Input for this task –

== Segment start ==

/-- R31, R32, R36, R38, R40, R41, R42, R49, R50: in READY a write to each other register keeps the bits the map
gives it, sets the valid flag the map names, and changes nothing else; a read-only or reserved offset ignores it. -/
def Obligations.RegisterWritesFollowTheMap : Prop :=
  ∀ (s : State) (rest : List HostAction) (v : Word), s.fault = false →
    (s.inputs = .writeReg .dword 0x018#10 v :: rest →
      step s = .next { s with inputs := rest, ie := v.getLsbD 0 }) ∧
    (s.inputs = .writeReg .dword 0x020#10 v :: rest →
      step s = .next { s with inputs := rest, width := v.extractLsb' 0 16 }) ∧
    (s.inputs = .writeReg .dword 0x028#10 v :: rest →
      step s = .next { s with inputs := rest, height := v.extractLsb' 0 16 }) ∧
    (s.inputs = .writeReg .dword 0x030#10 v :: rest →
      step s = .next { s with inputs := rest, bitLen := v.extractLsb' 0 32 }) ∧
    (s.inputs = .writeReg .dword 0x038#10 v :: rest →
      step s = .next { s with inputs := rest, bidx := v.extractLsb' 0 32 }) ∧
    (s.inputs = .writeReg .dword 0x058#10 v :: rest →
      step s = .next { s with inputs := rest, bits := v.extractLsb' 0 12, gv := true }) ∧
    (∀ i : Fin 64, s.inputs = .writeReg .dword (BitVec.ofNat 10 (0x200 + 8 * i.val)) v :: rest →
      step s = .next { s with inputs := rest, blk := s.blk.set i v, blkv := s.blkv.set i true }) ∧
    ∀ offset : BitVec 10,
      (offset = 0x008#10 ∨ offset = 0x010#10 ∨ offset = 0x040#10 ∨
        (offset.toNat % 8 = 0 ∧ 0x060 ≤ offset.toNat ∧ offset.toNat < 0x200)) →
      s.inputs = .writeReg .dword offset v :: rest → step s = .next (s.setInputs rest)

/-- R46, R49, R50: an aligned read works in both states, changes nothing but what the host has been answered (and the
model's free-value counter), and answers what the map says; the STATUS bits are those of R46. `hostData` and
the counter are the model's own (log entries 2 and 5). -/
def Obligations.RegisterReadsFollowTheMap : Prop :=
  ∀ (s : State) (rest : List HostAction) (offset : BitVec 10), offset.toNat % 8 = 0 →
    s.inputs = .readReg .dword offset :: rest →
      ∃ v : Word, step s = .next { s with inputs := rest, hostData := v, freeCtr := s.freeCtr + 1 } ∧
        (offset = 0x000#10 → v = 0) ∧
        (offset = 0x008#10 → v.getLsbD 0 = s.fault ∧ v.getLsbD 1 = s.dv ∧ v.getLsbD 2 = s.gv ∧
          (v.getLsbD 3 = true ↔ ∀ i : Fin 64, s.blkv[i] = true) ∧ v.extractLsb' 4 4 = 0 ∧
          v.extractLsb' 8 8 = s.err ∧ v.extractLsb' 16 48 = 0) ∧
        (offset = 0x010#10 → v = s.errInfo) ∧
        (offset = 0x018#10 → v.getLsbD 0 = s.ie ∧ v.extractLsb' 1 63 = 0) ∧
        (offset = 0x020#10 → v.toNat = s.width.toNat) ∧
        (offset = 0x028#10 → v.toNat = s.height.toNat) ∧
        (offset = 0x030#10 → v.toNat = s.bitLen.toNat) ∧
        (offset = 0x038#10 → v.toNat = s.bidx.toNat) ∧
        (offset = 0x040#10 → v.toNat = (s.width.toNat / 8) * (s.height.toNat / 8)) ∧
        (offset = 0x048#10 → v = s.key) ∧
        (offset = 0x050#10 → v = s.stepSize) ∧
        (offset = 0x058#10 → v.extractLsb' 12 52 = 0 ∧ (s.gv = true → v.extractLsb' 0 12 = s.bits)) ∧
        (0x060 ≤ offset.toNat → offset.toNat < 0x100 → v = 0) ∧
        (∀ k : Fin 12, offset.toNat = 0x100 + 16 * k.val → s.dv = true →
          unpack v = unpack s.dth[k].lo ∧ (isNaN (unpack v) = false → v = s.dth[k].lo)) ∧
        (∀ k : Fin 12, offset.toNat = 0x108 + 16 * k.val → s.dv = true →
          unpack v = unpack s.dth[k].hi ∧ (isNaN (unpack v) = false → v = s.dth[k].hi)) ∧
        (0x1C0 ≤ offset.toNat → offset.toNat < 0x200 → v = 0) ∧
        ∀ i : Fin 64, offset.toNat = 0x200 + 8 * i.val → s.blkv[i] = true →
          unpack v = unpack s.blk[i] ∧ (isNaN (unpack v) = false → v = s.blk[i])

== Segment end ==
== Segment start ==

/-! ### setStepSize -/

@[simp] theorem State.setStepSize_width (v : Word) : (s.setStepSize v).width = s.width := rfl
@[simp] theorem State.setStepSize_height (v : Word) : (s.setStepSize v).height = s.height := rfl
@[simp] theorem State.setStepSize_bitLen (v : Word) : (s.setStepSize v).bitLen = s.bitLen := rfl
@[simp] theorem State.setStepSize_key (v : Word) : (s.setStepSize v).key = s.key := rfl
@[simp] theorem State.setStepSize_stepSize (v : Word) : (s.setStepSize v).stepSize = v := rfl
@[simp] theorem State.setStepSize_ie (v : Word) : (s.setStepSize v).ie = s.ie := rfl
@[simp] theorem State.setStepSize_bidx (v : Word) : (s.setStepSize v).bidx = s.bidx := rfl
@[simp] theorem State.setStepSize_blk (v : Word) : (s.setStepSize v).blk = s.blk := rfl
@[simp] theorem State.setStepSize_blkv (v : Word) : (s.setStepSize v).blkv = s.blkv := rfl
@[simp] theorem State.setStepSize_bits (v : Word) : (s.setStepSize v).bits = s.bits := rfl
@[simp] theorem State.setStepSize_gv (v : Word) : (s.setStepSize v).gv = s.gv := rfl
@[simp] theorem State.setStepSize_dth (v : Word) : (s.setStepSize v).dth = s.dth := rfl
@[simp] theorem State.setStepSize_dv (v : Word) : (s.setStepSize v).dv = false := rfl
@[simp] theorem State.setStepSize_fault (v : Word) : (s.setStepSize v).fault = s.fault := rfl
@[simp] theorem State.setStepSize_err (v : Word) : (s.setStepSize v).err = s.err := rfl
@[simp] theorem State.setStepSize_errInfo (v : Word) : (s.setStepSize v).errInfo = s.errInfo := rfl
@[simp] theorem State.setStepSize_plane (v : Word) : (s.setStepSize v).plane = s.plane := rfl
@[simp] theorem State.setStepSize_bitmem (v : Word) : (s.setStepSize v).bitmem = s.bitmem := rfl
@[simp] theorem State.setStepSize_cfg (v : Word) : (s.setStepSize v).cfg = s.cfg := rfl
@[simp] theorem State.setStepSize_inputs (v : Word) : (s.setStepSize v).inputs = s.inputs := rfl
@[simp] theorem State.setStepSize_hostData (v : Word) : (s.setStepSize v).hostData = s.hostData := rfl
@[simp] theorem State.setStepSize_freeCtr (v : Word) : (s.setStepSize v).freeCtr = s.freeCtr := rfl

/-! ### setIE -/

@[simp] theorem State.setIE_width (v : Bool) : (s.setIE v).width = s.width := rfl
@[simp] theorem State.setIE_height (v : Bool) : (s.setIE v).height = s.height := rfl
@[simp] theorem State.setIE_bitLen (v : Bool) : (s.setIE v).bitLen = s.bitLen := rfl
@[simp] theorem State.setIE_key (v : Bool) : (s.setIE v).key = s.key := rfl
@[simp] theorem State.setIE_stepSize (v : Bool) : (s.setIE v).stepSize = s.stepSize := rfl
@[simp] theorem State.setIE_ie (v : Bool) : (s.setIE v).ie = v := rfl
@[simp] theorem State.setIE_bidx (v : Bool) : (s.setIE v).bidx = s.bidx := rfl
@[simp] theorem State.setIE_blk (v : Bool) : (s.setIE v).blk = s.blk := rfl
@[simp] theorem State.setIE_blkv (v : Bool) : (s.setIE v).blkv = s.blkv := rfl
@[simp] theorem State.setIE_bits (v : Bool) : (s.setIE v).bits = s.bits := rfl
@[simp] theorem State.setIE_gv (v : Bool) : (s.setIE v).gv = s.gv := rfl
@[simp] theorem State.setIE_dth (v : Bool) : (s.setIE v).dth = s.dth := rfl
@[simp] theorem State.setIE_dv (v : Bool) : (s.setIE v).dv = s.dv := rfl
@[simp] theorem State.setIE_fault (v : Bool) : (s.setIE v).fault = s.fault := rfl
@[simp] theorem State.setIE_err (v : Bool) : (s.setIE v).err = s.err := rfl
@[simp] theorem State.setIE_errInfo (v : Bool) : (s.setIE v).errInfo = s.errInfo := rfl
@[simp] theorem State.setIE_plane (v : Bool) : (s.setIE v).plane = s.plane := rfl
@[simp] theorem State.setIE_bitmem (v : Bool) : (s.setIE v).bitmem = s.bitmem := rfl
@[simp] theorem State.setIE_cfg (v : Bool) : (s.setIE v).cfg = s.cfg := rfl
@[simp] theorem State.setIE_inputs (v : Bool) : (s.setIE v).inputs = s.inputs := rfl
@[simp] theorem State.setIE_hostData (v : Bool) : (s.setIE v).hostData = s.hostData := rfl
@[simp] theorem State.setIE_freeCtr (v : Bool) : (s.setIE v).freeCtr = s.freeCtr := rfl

== Segment end ==

Task to complete –
Once you reach the line with "model's free-value counter), and" in the data above, copy it and every line after it exactly, up to and including the line with "(offset = 0x048#10 → v = s.key) ∧".

Task solution –
model's free-value counter), and answers what the map says; the STATUS bits are those of R46. `hostData` and
the counter are the model's own (log entries 2 and 5). -/
def Obligations.RegisterReadsFollowTheMap : Prop :=
  ∀ (s : State) (rest : List HostAction) (offset : BitVec 10), offset.toNat % 8 = 0 →
    s.inputs = .readReg .dword offset :: rest →
      ∃ v : Word, step s = .next { s with inputs := rest, hostData := v, freeCtr := s.freeCtr + 1 } ∧
        (offset = 0x000#10 → v = 0) ∧
        (offset = 0x008#10 → v.getLsbD 0 = s.fault ∧ v.getLsbD 1 = s.dv ∧ v.getLsbD 2 = s.gv ∧
          (v.getLsbD 3 = true ↔ ∀ i : Fin 64, s.blkv[i] = true) ∧ v.extractLsb' 4 4 = 0 ∧
          v.extractLsb' 8 8 = s.err ∧ v.extractLsb' 16 48 = 0) ∧
        (offset = 0x010#10 → v = s.errInfo) ∧
        (offset = 0x018#10 → v.getLsbD 0 = s.ie ∧ v.extractLsb' 1 63 = 0) ∧
        (offset = 0x020#10 → v.toNat = s.width.toNat) ∧
        (offset = 0x028#10 → v.toNat = s.height.toNat) ∧
        (offset = 0x030#10 → v.toNat = s.bitLen.toNat) ∧
        (offset = 0x038#10 → v.toNat = s.bidx.toNat) ∧
        (offset = 0x040#10 → v.toNat = (s.width.toNat / 8) * (s.height.toNat / 8)) ∧
        (offset = 0x048#10 → v = s.key) ∧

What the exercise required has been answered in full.